__Aim of the task__.
All lines from the one containing "to R397) -/" down to the one containing "(R392, R395). -/", both ends included, are to be given again exactly; omit the rest of the listing below.

__Input material__.

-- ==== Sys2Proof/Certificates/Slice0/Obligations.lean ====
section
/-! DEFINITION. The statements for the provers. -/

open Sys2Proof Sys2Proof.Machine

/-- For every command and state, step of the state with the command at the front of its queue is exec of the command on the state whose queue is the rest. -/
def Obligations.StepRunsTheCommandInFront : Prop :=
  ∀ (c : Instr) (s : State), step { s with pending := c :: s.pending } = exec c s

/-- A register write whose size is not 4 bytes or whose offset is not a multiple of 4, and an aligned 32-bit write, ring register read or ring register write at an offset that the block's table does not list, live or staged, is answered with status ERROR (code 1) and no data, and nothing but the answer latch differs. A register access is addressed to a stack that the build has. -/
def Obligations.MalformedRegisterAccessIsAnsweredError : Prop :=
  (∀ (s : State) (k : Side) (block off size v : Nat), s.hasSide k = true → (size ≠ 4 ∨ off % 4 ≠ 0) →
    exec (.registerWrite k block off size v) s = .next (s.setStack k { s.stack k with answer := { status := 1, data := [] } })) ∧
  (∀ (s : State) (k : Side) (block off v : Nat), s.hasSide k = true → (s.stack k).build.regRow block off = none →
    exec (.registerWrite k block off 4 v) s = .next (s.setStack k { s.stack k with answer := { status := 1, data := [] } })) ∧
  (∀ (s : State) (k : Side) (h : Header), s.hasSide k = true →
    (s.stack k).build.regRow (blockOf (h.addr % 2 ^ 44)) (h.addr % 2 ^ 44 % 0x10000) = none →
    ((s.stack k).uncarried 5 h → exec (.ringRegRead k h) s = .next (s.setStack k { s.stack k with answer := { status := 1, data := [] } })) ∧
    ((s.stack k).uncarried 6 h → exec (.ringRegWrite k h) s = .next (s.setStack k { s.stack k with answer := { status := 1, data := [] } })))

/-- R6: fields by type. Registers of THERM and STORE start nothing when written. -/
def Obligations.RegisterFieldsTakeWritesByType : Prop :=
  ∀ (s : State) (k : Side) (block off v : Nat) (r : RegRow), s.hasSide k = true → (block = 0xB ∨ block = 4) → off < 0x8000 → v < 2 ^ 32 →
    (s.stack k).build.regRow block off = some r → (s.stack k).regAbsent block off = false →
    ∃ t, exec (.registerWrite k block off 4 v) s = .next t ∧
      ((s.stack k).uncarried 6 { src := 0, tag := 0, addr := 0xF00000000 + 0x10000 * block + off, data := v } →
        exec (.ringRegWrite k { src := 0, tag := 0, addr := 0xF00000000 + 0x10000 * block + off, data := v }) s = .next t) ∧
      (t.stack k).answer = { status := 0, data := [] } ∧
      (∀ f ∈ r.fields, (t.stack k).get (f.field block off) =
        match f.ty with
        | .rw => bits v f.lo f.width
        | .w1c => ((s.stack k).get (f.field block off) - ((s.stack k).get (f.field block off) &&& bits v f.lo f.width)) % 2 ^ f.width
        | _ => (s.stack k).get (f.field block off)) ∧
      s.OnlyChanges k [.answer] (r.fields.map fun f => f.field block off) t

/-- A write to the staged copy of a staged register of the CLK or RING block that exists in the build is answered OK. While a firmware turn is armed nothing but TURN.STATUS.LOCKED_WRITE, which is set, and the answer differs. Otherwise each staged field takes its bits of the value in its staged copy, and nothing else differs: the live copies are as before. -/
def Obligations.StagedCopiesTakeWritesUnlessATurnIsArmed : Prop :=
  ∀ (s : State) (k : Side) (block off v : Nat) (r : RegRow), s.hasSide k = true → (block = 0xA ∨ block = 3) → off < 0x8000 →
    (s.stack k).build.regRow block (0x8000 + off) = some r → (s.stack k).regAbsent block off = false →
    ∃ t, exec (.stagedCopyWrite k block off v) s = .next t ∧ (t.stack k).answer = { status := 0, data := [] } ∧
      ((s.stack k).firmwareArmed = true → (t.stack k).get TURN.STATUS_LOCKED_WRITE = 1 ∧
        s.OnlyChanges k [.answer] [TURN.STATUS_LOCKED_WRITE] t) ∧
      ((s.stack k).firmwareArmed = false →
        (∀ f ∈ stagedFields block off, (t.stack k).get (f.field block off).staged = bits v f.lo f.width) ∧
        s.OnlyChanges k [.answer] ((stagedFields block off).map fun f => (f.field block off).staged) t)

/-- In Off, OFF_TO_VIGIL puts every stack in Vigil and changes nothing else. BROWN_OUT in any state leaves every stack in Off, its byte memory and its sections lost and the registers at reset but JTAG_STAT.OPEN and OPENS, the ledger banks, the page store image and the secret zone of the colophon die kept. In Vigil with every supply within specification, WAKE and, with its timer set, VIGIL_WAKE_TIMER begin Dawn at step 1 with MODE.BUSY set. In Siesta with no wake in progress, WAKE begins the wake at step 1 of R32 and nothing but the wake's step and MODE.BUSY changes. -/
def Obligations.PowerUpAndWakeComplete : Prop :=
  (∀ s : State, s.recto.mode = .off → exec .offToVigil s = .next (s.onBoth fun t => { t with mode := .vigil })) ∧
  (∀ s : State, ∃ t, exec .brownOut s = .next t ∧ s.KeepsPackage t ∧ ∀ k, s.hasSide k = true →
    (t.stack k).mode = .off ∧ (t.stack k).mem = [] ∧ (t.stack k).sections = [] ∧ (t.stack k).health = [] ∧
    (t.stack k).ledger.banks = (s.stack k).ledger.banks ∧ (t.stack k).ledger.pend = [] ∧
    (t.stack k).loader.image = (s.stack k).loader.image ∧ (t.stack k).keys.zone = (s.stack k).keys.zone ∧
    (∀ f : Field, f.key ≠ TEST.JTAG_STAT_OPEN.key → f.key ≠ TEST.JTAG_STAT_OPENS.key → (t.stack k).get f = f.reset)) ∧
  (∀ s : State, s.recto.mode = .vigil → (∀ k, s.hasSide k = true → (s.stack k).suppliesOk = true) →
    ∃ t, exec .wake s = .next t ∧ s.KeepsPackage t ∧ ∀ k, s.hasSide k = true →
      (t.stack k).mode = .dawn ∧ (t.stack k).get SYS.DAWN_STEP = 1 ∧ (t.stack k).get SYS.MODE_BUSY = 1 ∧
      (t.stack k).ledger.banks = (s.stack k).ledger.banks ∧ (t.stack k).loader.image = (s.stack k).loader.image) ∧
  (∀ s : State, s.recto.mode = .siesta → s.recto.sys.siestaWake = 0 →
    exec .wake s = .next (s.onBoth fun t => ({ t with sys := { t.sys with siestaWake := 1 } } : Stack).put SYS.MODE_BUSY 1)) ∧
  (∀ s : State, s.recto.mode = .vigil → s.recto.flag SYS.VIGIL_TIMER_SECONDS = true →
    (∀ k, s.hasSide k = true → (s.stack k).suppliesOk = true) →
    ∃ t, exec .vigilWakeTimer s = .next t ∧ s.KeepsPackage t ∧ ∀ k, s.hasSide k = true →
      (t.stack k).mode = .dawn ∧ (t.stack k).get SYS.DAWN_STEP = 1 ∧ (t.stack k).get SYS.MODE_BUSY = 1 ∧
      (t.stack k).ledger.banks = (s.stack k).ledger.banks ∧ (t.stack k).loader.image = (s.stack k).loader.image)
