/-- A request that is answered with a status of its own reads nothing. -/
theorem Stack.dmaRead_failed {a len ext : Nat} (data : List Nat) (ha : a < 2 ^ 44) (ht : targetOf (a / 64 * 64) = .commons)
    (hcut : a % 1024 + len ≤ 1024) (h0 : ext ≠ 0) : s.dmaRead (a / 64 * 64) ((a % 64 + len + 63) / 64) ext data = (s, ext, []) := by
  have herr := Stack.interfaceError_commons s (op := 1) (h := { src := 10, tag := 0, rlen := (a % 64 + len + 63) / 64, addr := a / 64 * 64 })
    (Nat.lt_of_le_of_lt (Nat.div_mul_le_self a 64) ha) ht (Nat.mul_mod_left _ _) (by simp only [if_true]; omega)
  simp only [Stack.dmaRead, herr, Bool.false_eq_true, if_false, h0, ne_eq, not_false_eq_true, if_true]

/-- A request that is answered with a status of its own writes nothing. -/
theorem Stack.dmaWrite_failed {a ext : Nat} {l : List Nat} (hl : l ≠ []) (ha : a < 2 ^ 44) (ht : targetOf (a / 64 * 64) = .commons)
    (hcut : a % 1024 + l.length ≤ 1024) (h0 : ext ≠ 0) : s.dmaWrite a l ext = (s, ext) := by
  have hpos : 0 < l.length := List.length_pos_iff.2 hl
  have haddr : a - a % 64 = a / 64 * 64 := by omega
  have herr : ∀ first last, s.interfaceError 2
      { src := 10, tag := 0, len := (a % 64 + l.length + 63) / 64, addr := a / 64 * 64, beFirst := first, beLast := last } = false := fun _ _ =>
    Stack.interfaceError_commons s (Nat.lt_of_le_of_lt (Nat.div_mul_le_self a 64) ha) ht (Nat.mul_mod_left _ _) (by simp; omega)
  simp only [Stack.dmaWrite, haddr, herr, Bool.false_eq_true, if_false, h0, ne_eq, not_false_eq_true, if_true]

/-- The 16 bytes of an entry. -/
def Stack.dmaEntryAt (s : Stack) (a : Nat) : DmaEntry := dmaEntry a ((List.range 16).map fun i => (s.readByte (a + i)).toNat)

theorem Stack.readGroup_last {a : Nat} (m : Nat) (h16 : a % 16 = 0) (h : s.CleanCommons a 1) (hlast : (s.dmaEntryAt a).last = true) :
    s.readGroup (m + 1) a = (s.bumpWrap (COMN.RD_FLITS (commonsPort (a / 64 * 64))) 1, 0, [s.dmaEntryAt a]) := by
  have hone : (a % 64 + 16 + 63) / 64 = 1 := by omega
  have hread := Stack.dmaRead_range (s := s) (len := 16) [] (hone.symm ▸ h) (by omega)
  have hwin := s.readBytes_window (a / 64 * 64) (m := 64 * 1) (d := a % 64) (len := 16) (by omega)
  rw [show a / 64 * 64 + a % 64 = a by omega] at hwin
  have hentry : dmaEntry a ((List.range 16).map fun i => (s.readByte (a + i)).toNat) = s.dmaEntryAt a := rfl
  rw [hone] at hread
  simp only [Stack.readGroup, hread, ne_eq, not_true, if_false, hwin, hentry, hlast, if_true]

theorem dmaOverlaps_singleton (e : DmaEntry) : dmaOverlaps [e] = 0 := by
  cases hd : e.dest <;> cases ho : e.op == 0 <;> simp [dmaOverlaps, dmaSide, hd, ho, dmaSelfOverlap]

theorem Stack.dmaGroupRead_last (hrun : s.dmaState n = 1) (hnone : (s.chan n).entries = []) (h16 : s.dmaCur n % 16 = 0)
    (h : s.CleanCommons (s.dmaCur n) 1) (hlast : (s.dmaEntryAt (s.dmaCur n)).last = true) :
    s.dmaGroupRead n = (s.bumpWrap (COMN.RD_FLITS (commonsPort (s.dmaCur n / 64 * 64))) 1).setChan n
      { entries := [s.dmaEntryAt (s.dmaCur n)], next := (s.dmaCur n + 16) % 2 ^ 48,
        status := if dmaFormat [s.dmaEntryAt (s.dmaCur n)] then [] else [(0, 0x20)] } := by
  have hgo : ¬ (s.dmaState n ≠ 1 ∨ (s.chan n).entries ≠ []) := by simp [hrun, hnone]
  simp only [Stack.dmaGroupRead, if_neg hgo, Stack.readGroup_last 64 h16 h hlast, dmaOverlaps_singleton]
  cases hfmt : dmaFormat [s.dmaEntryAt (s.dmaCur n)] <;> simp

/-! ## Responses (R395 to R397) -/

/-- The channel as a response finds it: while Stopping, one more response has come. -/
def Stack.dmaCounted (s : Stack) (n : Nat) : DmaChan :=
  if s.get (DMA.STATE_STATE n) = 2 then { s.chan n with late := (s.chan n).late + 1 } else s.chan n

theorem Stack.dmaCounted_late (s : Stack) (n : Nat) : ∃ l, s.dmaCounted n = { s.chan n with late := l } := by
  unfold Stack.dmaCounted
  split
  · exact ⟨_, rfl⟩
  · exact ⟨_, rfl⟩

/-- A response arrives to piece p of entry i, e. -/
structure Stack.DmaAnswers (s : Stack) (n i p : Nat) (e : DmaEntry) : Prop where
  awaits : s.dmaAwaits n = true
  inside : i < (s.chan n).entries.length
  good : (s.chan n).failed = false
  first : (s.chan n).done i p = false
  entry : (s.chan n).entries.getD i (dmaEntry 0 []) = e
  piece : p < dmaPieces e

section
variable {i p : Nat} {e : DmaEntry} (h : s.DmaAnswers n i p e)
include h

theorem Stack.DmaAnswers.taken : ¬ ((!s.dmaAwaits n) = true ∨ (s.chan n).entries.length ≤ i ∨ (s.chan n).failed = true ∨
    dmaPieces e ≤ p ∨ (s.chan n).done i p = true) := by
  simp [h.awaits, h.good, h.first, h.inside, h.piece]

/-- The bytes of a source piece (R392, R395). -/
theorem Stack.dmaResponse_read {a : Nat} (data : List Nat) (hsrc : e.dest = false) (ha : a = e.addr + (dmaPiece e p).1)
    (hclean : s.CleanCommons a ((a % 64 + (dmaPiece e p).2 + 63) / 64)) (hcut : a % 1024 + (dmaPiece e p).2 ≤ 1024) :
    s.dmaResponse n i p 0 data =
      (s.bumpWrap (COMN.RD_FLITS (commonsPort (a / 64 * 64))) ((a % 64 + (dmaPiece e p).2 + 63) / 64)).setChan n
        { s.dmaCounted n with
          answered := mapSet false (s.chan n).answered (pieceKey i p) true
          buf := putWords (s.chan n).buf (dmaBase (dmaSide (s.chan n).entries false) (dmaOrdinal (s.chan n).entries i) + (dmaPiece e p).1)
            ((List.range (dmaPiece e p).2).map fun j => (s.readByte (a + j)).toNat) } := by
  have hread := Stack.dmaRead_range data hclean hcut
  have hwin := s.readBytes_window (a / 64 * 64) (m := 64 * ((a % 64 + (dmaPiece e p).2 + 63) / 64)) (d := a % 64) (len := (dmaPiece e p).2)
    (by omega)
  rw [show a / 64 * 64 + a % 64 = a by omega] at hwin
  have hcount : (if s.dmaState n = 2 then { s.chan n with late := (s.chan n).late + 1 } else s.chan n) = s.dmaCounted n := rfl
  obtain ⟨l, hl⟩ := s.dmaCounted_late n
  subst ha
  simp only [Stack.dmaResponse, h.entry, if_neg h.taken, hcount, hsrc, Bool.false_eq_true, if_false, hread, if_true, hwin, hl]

__Output for this exercise__.
/-! ## Responses (R395 to R397) -/

/-- The channel as a response finds it: while Stopping, one more response has come. -/
def Stack.dmaCounted (s : Stack) (n : Nat) : DmaChan :=
  if s.get (DMA.STATE_STATE n) = 2 then { s.chan n with late := (s.chan n).late + 1 } else s.chan n

theorem Stack.dmaCounted_late (s : Stack) (n : Nat) : ∃ l, s.dmaCounted n = { s.chan n with late := l } := by
  unfold Stack.dmaCounted
  split
  · exact ⟨_, rfl⟩
  · exact ⟨_, rfl⟩

/-- A response arrives to piece p of entry i, e. -/
structure Stack.DmaAnswers (s : Stack) (n i p : Nat) (e : DmaEntry) : Prop where
  awaits : s.dmaAwaits n = true
  inside : i < (s.chan n).entries.length
  good : (s.chan n).failed = false
  first : (s.chan n).done i p = false
  entry : (s.chan n).entries.getD i (dmaEntry 0 []) = e
  piece : p < dmaPieces e

section
variable {i p : Nat} {e : DmaEntry} (h : s.DmaAnswers n i p e)
include h

theorem Stack.DmaAnswers.taken : ¬ ((!s.dmaAwaits n) = true ∨ (s.chan n).entries.length ≤ i ∨ (s.chan n).failed = true ∨
    dmaPieces e ≤ p ∨ (s.chan n).done i p = true) := by
  simp [h.awaits, h.good, h.first, h.inside, h.piece]

/-- The bytes of a source piece (R392, R395). -/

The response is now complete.